Fix spread operator lexing in records (#15023)

# Description

Zyphys found that when parsing `{...{}, ...{}, a: 1}`, the `a:` would be
considered one token, leading to a parse error ([Discord
message](https://discord.com/channels/601130461678272522/614593951969574961/1336762075535511573)).
This PR fixes that.

What would happen is that while getting tokens, the following would
happen in a loop:
1. Get the next two tokens while treating `:` as a special character (so
we get the next field key and a colon token)
2. Get the next token while not treating `:` as a special character (so
we get the next value)

I didn't update this when I added the spread operator.
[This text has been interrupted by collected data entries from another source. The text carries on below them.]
theorem State.sendTrain_keeps (hs : Keeps F S s) (hF : Foot.Sub State.sendTrain_foot F) (p : Plane) (i l : Nat) :
    Keeps F S (State.sendTrain s p i l) := by
  unfold State.sendTrain
  repeat' first
    | with_reducible assumption | (with_reducible refine Foot.Sub.up hF ?_; decide +kernel)
    | ((first | intro x | (lift_lets; intro x))
       first
         | (refine Keeps.cut x ?_ (fun hx => ?_); rotate_left; clear_value x; rotate_left; unfold x)
         | clear_value x
         | skip)
    | with_reducible apply State.emit_keeps | with_reducible apply State.modWire_keeps
    | with_reducible apply State.drive_keeps | with_reducible apply State.modLane_keeps
    | with_reducible apply State.laneTrained_keeps | with_reducible apply Keeps.ite
    | with_reducible exact Keeps.refl _ _

def State.startChange_foot : Foot := State.modPort_foot

theorem State.startChange_keeps (hs : Keeps F S s) (hF : Foot.Sub State.startChange_foot F) (p : Plane)
    (i : Nat) :
    Keeps F S (State.startChange s p i) := by
  unfold State.startChange
  repeat' first
    | with_reducible assumption | (with_reducible refine Foot.Sub.up hF ?_; decide +kernel)
    | with_reducible apply State.modPort_keeps | intro x | with_reducible exact Keeps.refl _ _

def State.moveTx_foot : Foot := Foot.join [State.modStream_foot, State.modPort_foot]

theorem State.moveTx_keeps (hs : Keeps F S s) (hF : Foot.Sub State.moveTx_foot F) (p : Plane) (i : Nat) :
    Keeps F S (State.moveTx s p i) := by
  unfold State.moveTx
  repeat' first
    | with_reducible assumption | (with_reducible refine Foot.Sub.up hF ?_; decide +kernel)
    | with_reducible apply State.modStream_keeps | with_reducible apply State.modPort_keeps | intro x | split
    | with_reducible exact Keeps.refl _ _

def State.moveRx_foot : Foot := Foot.join [State.modStream_foot, State.modPort_foot]

theorem State.moveRx_keeps (hs : Keeps F S s) (hF : Foot.Sub State.moveRx_foot F) (p : Plane) (i : Nat) :
    Keeps F S (State.moveRx s p i) := by
  unfold State.moveRx
  repeat' first
    | with_reducible assumption | (with_reducible refine Foot.Sub.up hF ?_; decide +kernel)
    | with_reducible apply State.modStream_keeps | with_reducible apply State.modPort_keeps | intro x | split
    | with_reducible exact Keeps.refl _ _

def State.showFar_foot : Foot := foot [] [.LNE_FAR_ENSIGN]

theorem State.showFar_keeps (hs : Keeps F S s) (hF : Foot.Sub State.showFar_foot F) (p : Plane) (i : Nat) :
    Keeps F S (State.showFar s p i) := by
  unfold State.showFar
  repeat' first
    | with_reducible assumption | (with_reducible refine Foot.Sub.up hF ?_; decide +kernel)
    | with_reducible apply State.setWords_keeps | intro x | split | with_reducible exact Keeps.refl _ _

def State.endChange_foot : Foot := Foot.join [foot [] [.LNE_PORT_CTL], State.modPort_foot, State.showFar_foot,
  State.showSet_foot, State.raise_foot]

theorem State.endChange_keeps (hs : Keeps F S s) (hF : Foot.Sub State.endChange_foot F) (p : Plane) (i : Nat) :
    Keeps F S (State.endChange s p i) := by
  unfold State.endChange
  repeat' first
    | with_reducible assumption | (with_reducible refine Foot.Sub.up hF ?_; decide +kernel)
    | ((first | intro x | (lift_lets; intro x))
       first
         | (refine Keeps.cut x ?_ (fun hx => ?_); rotate_left; clear_value x; rotate_left; unfold x)
         | clear_value x
         | skip)
    | with_reducible apply State.setFlag_keeps | with_reducible apply State.modPort_keeps
    | with_reducible apply State.showFar_keeps | with_reducible apply State.showSet_keeps
    | with_reducible apply State.raise_keeps | with_reducible apply Keeps.ite | split
    | with_reducible exact Keeps.refl _ _

def State.mergeFail_foot : Foot := Foot.join [State.modPort_foot, State.startChange_foot, State.linkDown_foot]

theorem State.mergeFail_keeps (hs : Keeps F S s) (hF : Foot.Sub State.mergeFail_foot F) (p : Plane)
    (i mask : Nat) :
    Keeps F S (State.mergeFail s p i mask) := by
  unfold State.mergeFail
  repeat' first
    | with_reducible assumption | (with_reducible refine Foot.Sub.up hF ?_; decide +kernel)
    | ((first | intro x | (lift_lets; intro x))
       first
         | (refine Keeps.cut x ?_ (fun hx => ?_); rotate_left; clear_value x; rotate_left; unfold x)
         | clear_value x
         | skip)
    | with_reducible apply State.modPort_keeps | with_reducible apply State.startChange_keeps
    | with_reducible apply State.linkDown_keeps | split | with_reducible exact Keeps.refl _ _

def State.laneFail_foot : Foot := Foot.join [foot [] [.LNE_LANE_STAT], State.logError_foot, State.modPort_foot,
  State.mergeFail_foot, State.enterDetect_foot, State.endExchange_foot]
With `{...{},
...{}, a: 1}`, the first two tokens would be `...{}` and `...{}`, and
the next token would be `a:`. This PR changes this loop to first get a
single token, check if it's spreading a record, and move on if so.

Alternatives considered:
- Treat `:` as a special character when getting the value too. This
would simplify the loop greatly, but would mean you can't use colons in
values.
- Merge the loop for getting tokens and the loop for parsing those
tokens. I tried this, but it complicates things if you run into a syntax
error and want to create a garbage span going to the end of the record.

# User-Facing Changes

Nothing new
This commit is contained in:
Yash Thakur 2025-02-11 09:51:34 -05:00 committed by GitHub
parent 81243c48f0
commit 1128fa137f
No known key found for this signature in database
GPG Key ID: B5690EEEBB952194
2 changed files with 22 additions and 11 deletions

View File

@ -6013,20 +6013,30 @@ pub fn parse_record(working_set: &mut StateWorkingSet, span: Span) -> Expression
error: None,
span_offset: start,
};
let mut lex_n = |additional_whitespace, special_tokens, max_tokens| {
lex_n_tokens(
&mut lex_state,
additional_whitespace,
special_tokens,
true,
max_tokens,
)
};
loop {
if lex_n(&[b'\n', b'\r', b','], &[b':'], 2) < 2 {
let additional_whitespace = &[b'\n', b'\r', b','];
if lex_n_tokens(&mut lex_state, additional_whitespace, &[b':'], true, 1) < 1 {
break;
};
if lex_n(&[b'\n', b'\r', b','], &[], 1) < 1 {
let span = lex_state
.output
.last()
.expect("should have gotten 1 token")
.span;
let contents = working_set.get_span_contents(span);
if contents.len() > 3
&& contents.starts_with(b"...")
&& (contents[3] == b'$' || contents[3] == b'{' || contents[3] == b'(')
{
// This was a spread operator, so there's no value
continue;
}
// Get token for colon
if lex_n_tokens(&mut lex_state, additional_whitespace, &[b':'], true, 1) < 1 {
break;
};
// Get token for value
if lex_n_tokens(&mut lex_state, additional_whitespace, &[], true, 1) < 1 {
break;
};
}

View File

@ -65,6 +65,7 @@ fn spread_type_list() -> TestResult {
#[test]
fn spread_in_record() -> TestResult {
run_test(r#"{...{} ...{}, a: 1} | to nuon"#, "{a: 1}").unwrap();
run_test(r#"{...{...{...{}}}} | to nuon"#, "{}").unwrap();
run_test(
r#"{foo: bar ...{a: {x: 1}} b: 3} | to nuon"#,